Sir Henry Joseph Tichborne (1655 - 15 July 1743) was the 4th Baronet of the Tichborne baronets. He inherited the title in 1689 on the death of his father.

He was born in about 1655 in Tichborne in Hampshire, the son of Sir Henry Tichborne the 3rd Baronet, and Mary née Arundell. His younger siblings were: John Hermengil Tichborne, Charles Tichborne, Winifred Tichborne, Lettice Tichborne, Mary Tichborne and Frances (Tichborne) Paston.
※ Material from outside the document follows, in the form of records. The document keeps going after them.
-- ==== Sys2Proof/Machine/Ops.lean ====
section
/-! DEFINITION. The shared operations of the device: time and counters (R310 to R312), fault records (R212), the TCB image
(R165), ending groups, unwinding (R189), exhaustion (R39, R188), taking a trap (R36 to R38, R276) and returning from it
(R88, R277), and the issue of an instruction in the order of R40. -/

namespace Sys2Proof.Machine

/-! The issuing split. -/

/-- A split with its core, group and task. -/
structure View where
  sel   : Sel
  core  : Core
  group : Group
  split : Split
  task  : Task
  deriving DecidableEq, Repr

/-- The split at a place, whatever its state. -/
def State.viewAt (s : State) (sel : Sel) : Option View :=
  match s.group? sel.core sel.slot with
  | some g => match g.splits[sel.idx]?, Table.get? s.tasks g.task with
    | some sp, some t => some ⟨sel, s.core sel.core, g, sp, t⟩
    | _, _ => none
  | none => none

/-- Whether a split may issue as far as its own state goes: ready and not stopped for a save, its task running and not
being saved, its group not halted, its frames in the register file and not being spilled, no record standing on its spill
areas, its core in service (R130, R292, R293, R177, R315, R287, R126, R284). -/
def View.live (v : View) : Bool :=
  decide (v.split.state = .ready) && decide (v.split.stop = .no) && decide (v.task.state = .running) &&
  v.task.saving.isNone && !v.group.halted && !v.group.out && !v.group.leaving && !v.group.stall && !v.core.inReset

/-- A group with its registers as a cycle found them: the scalars, vectors, predicates, tiles, accumulators and special
registers, and its pennants; a stop or a missing spill area that an instruction of the cycle met does not hold the others
(R61, R126, R315). -/
def Group.asBefore (g b : Group) : Group :=
  { g with
    s := b.s, v := b.v, p := b.p, tiles := b.tiles, accs := b.accs
    sat := b.sat, mfr := b.mfr, fcr := b.fcr, tvb := b.tvb, tca := b.tca, tpc := b.tpc, tval := b.tval, mb := b.mb
    dual := b.dual, stale := b.stale, slip := b.slip, pennants := b.pennants, halted := b.halted
    stall := b.stall
    frames := g.frames.map (fun e => match Table.get? b.frames e.1 with
      | some f => (e.1, { e.2 with v := f.v, s := f.s })
      | none => e) }

/-- A split as it reads in a cycle that it shares: registers, pending writes and parked accesses as the cycle found them
(R60, R61). -/
def View.shared (v : View) (x : Together) : View :=
  { v with
    group := v.group.asBefore x.before
    core := { v.core with
      loads := x.loads, copies := x.copies, mats := x.mats
      groups := Table.set v.core.groups v.sel.slot x.before } }

/-- The selected split, if it is live; after an alarm with policy halt nothing issues (R339). -/
def State.view? (s : State) : Option View :=
  match s.cur with
  | some sel => match s.viewAt sel with
    | some w =>
      let v := match s.together with
        | some x => w.shared x
        | none => w
      if v.live && !s.hub.halted then some v else none
    | none => none
  | none => none

/-- The current frame of the split. -/
def View.fr (v : View) : Nat := v.split.frame
/-- The mask of the split. -/
def View.m (v : View) : W32 := v.split.mask
/-- `read_reg(S, n)` of the issuing split (R41). -/
def View.rs (v : View) (n : Nat) : W64 := v.group.sval v.fr n
/-- The lanes of vector register n as the issuing split reads them. -/
def View.rv (v : View) (n : Nat) : Lanes := v.group.lanes v.fr n
/-- The frame record of the split's frame. -/
def View.frame (v : View) : Frame := v.group.frame v.fr
/-- The number of the split's task. -/
def View.tid (v : View) : Nat := v.group.task
/-- The reader of the query page that the split is (R204). -/
def View.reader (v : View) : Reader := some (v.sel.core, v.sel.slot, v.fr)
/-- The identifiers of the split's pennant stack, top first, at most `n` (R302, R305). -/
def pennantTop (g : Group) (ptop n : Nat) : List (BitVec 24) :=
  (upto (min n ptop)).map (fun k => Table.getD g.pennants (ptop - 1 - k) 0)
/-- Whose operation this is. -/
def View.who (v : View) : Who :=
  ⟨v.sel.slot, v.core.ggenOf v.sel.slot, v.group.gid, v.tid, v.task.ctx, v.task.asid, lowLane v.m, v.m,
   pennantTop v.group v.split.ptop 4⟩

/-- The state with the group of a place changed. -/
def State.onGroup (s : State) (sel : Sel) (f : Group → Group) : State := s.modGroup sel.core sel.slot f
/-- The state with the split of a place changed. -/
def State.onSplit (s : State) (sel : Sel) (f : Split → Split) : State :=
  s.onGroup sel (fun g => { g with splits := changeAt g.splits sel.idx f })

/-! Time and counters. -/

/-- The core's own cycle count, `cyc` (R24, R26). -/
def State.cyc (s : State) (c : Nat) : Nat := s.tick - (s.core c).base

/-- Whether an operation belongs to the group that now holds its slot (R202). The task tells it from one that a saved group
left under a number that a core reset, or a full round of generations, has given again (R284, R297). -/
def Core.owns (k : Core) (w : Who) : Bool :=
  match Table.get? k.groups w.slot with
  | some g => decide (k.ggenOf w.slot = w.ggen) && decide (g.task = w.task)
  | none => false

/-- Whether an operation belongs to the group that now holds a slot. -/
def Core.ownsAt (k : Core) (slot : Nat) (w : Who) : Bool := decide (w.slot = slot) && k.owns w

/-- Whether two operations are of one group. -/
def Who.sameGroup (w x : Who) : Bool :=
  decide (w.slot = x.slot) && decide (w.ggen = x.ggen) && decide (w.task = x.task)

/-- The class of a parked access in the counters of R90: 0 loads, 1 stores. -/
def accessClass : Instr → Option Nat
  | .st _ _ _ | .vst _ _ _ | .vstc _ _ _ | .fput _ _ _ | .ffill _ _ _ => some 1
  | .ld _ _ _ | .lds _ _ _ | .vld _ _ _ | .vldc _ _ _ | .touch _ | .amo _ _ _ _ _ | .vamo _ _ _ _ | .cas _ _ _ _
  | .fld _ _ _ | .ftake _ _ _ => some 0
  | _ => none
In 1689 he married Mary Kemp (1664–1754), the daughter of Anthony Kemp of Slindon in Sussex and with her had three sons: Henry, Henry-John and John, who all died unmarried and three daughters: Mary Agnes Tichborne (1695-1777) who married Michael Blount (1693-1739); Mabella Tichborne (1708-1727), who married Sir John Webb; and Frances Cecily Tichborne (1691-1763), who married George Brownlow Doughty.

He died in July 1743 in Tichborne, Hampshire without surviving male issue and was buried with his family in the church of St Andrew in the village. In his will, he left the manor at Leckford to his two surviving daughters: Mary Blount, by now a widow, and Frances Brownlow Doughty.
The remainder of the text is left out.